Patron, aboyeur, viril dans les duels, tout cela est souvent intimement lié. Un des facteurs qui pourrait expliquer l’extinction de la lignée est l’affaiblissement du PSV Eindhoven ces dernières années. C’est dans le club des « boerens » (un terme méprisant utilisé par les habitants de la zone Amsterdam-Utrecht-La Haye, que l’on pourrait traduire par « ruraux », « paysans ») que l’on forme les plus beaux spécimens de notre sujet d’étude (même si De Jong et Davids sont là pour nous embêter). Mais cela va bien au-delà de ça.

« Le problème pour la Hollande est plus général. Ces dernières années, l’accent a été mis sur la tactique, beaucoup plus que sur le physique. On le voit à nos défenseurs notamment. Et aujourd’hui à cause de ça on résiste moins bien au plus haut niveau, explique Addick Koot. On ne peut pas dire que les manques du foot hollandais se résument à ce détail des joueurs "méchants". On manque actuellement d’un peu de tout. »

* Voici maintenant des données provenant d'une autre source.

/-! ## The machine -/

/-- How the bundle being issued has fared so far (R99, R100). -/
inductive Verdict where
  | ok
  | trapped (t : Trap)
  | held (c : CState)
  deriving DecidableEq, Repr

/-- Effects that land in the cycle after the bundle's (t + 1): a system-register write (R249), the bounds that a segenter sets (R226,
R359), a format pair (R183), a
declared phase (R237), a waiting instruction's result (R226). -/
inductive Late where
  | csr (n : Nat) (v : W64)
  | lsBounds (lo hi : Nat)
  | mfmt (e na nb : Nat)
  | phase (l : Nat)
  | arrive (id : Nat)
  deriving DecidableEq, Repr

/-- What a waiting instruction leaves at its engine while it waits (R226): a pop of a queue or heap, or a place among the
waiters of a barrier object. -/
inductive Keep where
  | qpop (site q : Nat)
  | hpop (site h : Nat)
  | bar (cl obj : Nat)
  deriving DecidableEq, Repr

/-- The bundle being issued: the slot, its address and its successor's, the ext before the slot (R65), the rpt of its
mma (R96), the queue registers later slots pop (R13), the verdict, the target of its transfer, and whether its ret
popped the mark of a sequencer part (R310), what lands in the next cycle, whether a waiting instruction holds it, what
that leaves at its engine, the blocks that a segseal resealed before it trapped (R361), the unit whose latency class the slot
has (R33): 0 ALU, 1 MD, 2 FP, 3 VEC, 4 vkbpack and vkbscale, 5 pcnt; and ISSUE of each timeline as the bundle found it (R234). -/
structure Issue where
  slot : Nat := 0
  bpc : W64 := 0
  next : W64 := 0
  ext : Option (BitVec 21) := none
  rpt : Option (Nat × Nat × Nat × Int × Int) := none
  later : List Reg := []
  verdict : Verdict := .ok
  target : Option W64 := none
  partEnd : Bool := false
  late : List Late := []
  waits : Bool := false
  keep : Option Keep := none
  unit : Nat := 0
  issued : Option (List Nat) := none
  resealed : Option (Bool × Nat × Nat) := none
  deriving DecidableEq, Repr

/-- A member's part in a collective window command (R201, R203, R207): its rank, operation, descriptor bits or flags,
whether it records BADARG or was cancelled as it issued, and for wnew the range it exposes; from a member of another panel, its
franking entry as it sent the part (R344). -/
structure WinPart where
  rank : Nat
  op : Op
  word : Nat
  bad : Bool := false
  dead : Bool := false
  base : Nat := 0
  len : Nat := 0
  entry : Option Frank := none
  deriving DecidableEq, Repr

/-- A collective window command that not every member has reached: kind 0 wnew, 1 wfence, 2 wfree, or mixed. -/
structure WinColl where
  team : Nat
  win : Nat
  k : Nat
  parts : List (Nat × WinPart) := []
  deriving DecidableEq, Repr

/-- What a message on the fabric does where it arrives. -/
inductive MsgDo where
  /-- A multicast row of n bytes for a RECV ring, and credits for its source, with the operation behind it (R194, R195). -/
  | ringRow (op : Op) (ctx ring src srcRing data n : Nat)
  | credit (op : Op) (ctx ring destIx n : Nat)
  /-- A request packet, and the answers to one (R210): acceptance, application, data with the whole lines that a getro read (R213), a
  rejection with its code, STALE. -/
  | req (p : Packet)
  | accepted (p : Packet)
  | applied (p : Packet) (fl : BitVec 5)
  | data (p : Packet) (v : Nat) (fl : BitVec 5) (lines : List (Nat × Nat))
  | reject (p : Packet) (code : Nat)
  | stale (p : Packet)
  /-- Translation (R330): the cluster that asks, the rank, window and offset, whether the access reads and writes, the operation's
  remote address word, and whether a full table has begun to make room for it (R331); the reply with a token or a code. -/
  | transReq (src rank win off : Nat) (rd wr : Bool) (ra : W64) (room : Bool)
  | transOk (e : RtcEnt)
  | transFail (rank win off code : Nat) (rd wr : Bool)
  /-- Token invalidation and its acknowledgement (R332). -/
  | inval (port gen ix : Nat)
  | invalAck (ix gen : Nat)
  /-- Window notices (R201 to R205). -/
  | winNotice (kind win k : Nat) (part : WinPart)
  | closeNotice (win k : Nat) (part : WinPart)
  | post (op : Op) (win rank num : Nat)
  | compl (win rank : Nat) (op : Op) (origin : Nat)
  | lockReq (win : Nat) (r : LockReq)
  | unlock (win : Nat) (op : Op)
  /-- To a member of another panel: a lock request granted under a number, or turned away; an unlock or a completion that has been
  carried out; and how a collective window command has ended, with the member's own part (R201, R205, R344). -/
  | lockGrant (win : Nat) (r : LockReq) (g : Option Nat)
  | ack (op : Op)
  | winEnd (kind win : Nat) (ok : Bool) (part : WinPart)
  /-- Sorting office notices (R216, R224, R335). -/
  | head (n : HeadNote)
  /-- Counts for member ix: its exclusive prefix; or, with the dispatch's number, every member's totals (R335). -/
  | counts (id cc k ix : Nat) (pre : List Nat) (tot : Option (Nat × List Nat))
  | cancel (id : Nat) (op : Op)
  /-- A chunk of a coll on its way through the members, f its place in the order of chunks, n its bytes, with the flags so far; or, with
  fin, a result on its way back (R336). -/
  | chunk (id cc k f n v : Nat) (fl : BitVec 5) (fin : Bool)
  /-- A packet of 4,096 bytes that goes before the last packet of a message, which does the rest (R325). -/
  | more (of vc : Nat)
  deriving DecidableEq, Repr

/-- A message on the fabric (R322 to R326): its number, the site where it is, the site at the far end of the link that holds it, if
one does, the hop class it holds, its target cluster, its source cluster, the mailbag it travels in, whether it is a single-flit REQ
packet, and what it does. -/
structure Msg where
  id : Nat
  pos : Nat
  via : Option Nat := none
  cls : Nat := 0
  dst : Nat
  src : Nat := 0
  bag : Option Nat := none
  small : Bool := false
  act : MsgDo
  deriving DecidableEq, Repr

/-- A mailbag being filled at a site for a target site, or on its way (R326): the cluster whose packet came first, with its CYCLE
then. -/
structure Bag where
  id : Nat
  src : Nat
  dst : Nat
  open_ : Bool := true
  cl : Nat := 0
  born : Nat := 0
  deriving DecidableEq, Repr

/-- The rows of a dispatch as its members see them (R220): its number, team, identifier and member count; the operation
of each member that has sent its rows, by rank; the members that opened a stream, with the context; and the entry word
of each row applied, with the rank it was applied at. -/
structure DispatchRec where
  no : Nat
  team : Nat
  id : Nat
  count : Nat
  ops : List (Nat × Op) := []
  streams : List (Nat × Nat) := []
  entries : List (Nat × W64) := []
  deriving DecidableEq, Repr

/-- A tag group that has arrived at an Iczer port (R338, R339): its five data flits, and its tag flit's counter, key number and tag; the
packets that end in it; and whether its flits have been taken in, those in skid mode released. -/
structure IczGroup where
  counter : Nat := 0
  key : Nat := 0
  tag : BitVec 128 := 0
  text : BitVec 2560 := 0
  msgs : List Msg := []
  released : Bool := false
  deriving DecidableEq, Repr

/-- An Iczer port (R338 to R341, R345): state 0 DOWN, 1 TRAINING, 2 UP, 3 REKEYING; the key number; the panel and port it
is linked to; the groups sent, and received, under the key; the flits of the group being filled; FAIL and LIMIT; and the groups
that have arrived from the far panel and have not been checked. The key in use and the one agreed (R341); the cluster whose packet
began the group being filled, with its CYCLE then (R338); the answers to packets in skid mode that wait for their group's tag, each
with the group's stamp, the cluster that sends it and the one it goes to; and the intervals that such packets have changed: the stamp,
the cluster, the window and the number (R339, R340). -/
structure IczPort where
  state : Nat := 0
  key : Nat := 0
  peer : Nat := 0
  peerPort : Nat := 0
  sent : Nat := 0
  seen : Nat := 0
  flits : Nat := 0
  fail : Nat := 0
  limit : Nat := 2 ^ 47
  rx : List IczGroup := []
  keyBits : BitVec 256 := 0
  nextKey : Option (BitVec 256) := none
  opened : Nat × Nat := (0, 0)
  early : List (Nat × Nat × Nat × MsgDo) := []
  touched : List (Nat × Nat × Nat × Nat) := []
  deriving DecidableEq, Repr

/-- A letter in a post box (R291): its number, its 16 words, whether it has been checked at the head; instances admitted,
ended and cancelled, those with a trap exit and the first cause; whether no further instance will be admitted; its status
so far (R299), whether it was cancelled before any instance was admitted (R308); TAKER; the launch of its post box before it (R295); the
segment, with the local-store bounds, of its checked header, and the segment found on each cluster checked, the `.nsite` value and the
clusters patched (R300, R359); the monitor's patching: 0 not asked, 1 asked, 2 done (R362); its effective class and the consecutive decisions it has been passed over at (R297). -/
structure Letter where
  id : Nat
  words : List W64
  checked : Bool := false
  admitted : Nat := 0
  ended : Nat := 0
  ncanc : Nat := 0
  ntrap : Nat := 0
  cause : Option Nat := none
  closed : Bool := false
  refused : Bool := false
  bad : Bool := false
  cut : Bool := false
  taker : Option Nat := none
  prev : Option Nat := none
  seg : Option (Segment × Nat × Nat) := none
  segs : Map Segment := []
  nsite : Option Nat := none
  patched : List Nat := []
  patch : Nat := 0
  cls : Nat := 3
  passed : Nat := 0
  deriving DecidableEq, Repr

/-- A completion record of a post box held for the host (R370): the address, the status word and CWVAL. -/
structure Record where
  cw : W64
  status : W64
  val : W64
  deriving DecidableEq, Repr

/-- A post box (R293, R294, R369, R372): the letter window, the letters held, the launch entered last, PBCTL, its credit, PBSTAT.DROP, PBCRES and the
cancel asked for; the site and slot it is sealed to, HALT and HALTWHY, SESSION, LAST, PMCNT; records held. -/
structure PostBox where
  win : Map W64 := []
  letters : List Letter := []
  lastLaunch : Option Nat := none
  weight : Nat := 1
  cls : Nat := 3
  preempt : Bool := false
  en : Bool := false
  credit : Nat := 2
  drop : Nat := 0
  cancel : Option Nat := none
  cstatus : Nat := 0
  taker : Nat := 0
  sealedTo : Option (Nat × Nat) := none
  halt : Bool := false
  haltWhy : Nat := 0
  session : Nat := 0
  last : Nat := 0
  rep : Nat := 0
  badTag : Nat := 0
  foreign : Nat := 0
  refused : Nat := 0
  skip : Nat := 0
  held : List Record := []
  deriving DecidableEq, Repr

/-- Where an instance stands: its gang managers at work, a JOIN part that waits for the others, running, asked to stop for
pre-emption, saved out. -/
inductive TeamPhase where
  | placed | joining | running | stopping | saved
  deriving DecidableEq, Repr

"Je vois pas du tout ce que tu me reproches, mec". - Paulo Whitaker / Reuters

Quoi qu’il en soit, on n’est pas près de revoir un match comme le fameux Pays-Bas-Portugal de 2006. Seize cartons jaunes et quatre rouges avaient été distribués lors de ce 8e de finale de Coupe du monde, rebaptisé « la bataille de Nuremberg ». « Je n’ai jamais vu quelque chose de moins hollandais que ça. Et jamais rien revu de tel depuis », assure Duplan, pour qui le profil boucher est finalement « une anomalie ». « Ces bourrins ne sont pas les héros du football hollandais, assure-t-il. Ils n’en sont pas les hontes non plus, mais on accueillera plus facilement sur un plateau télé les joueurs qui incarnent la vraie vision qu’ils ont du foot. »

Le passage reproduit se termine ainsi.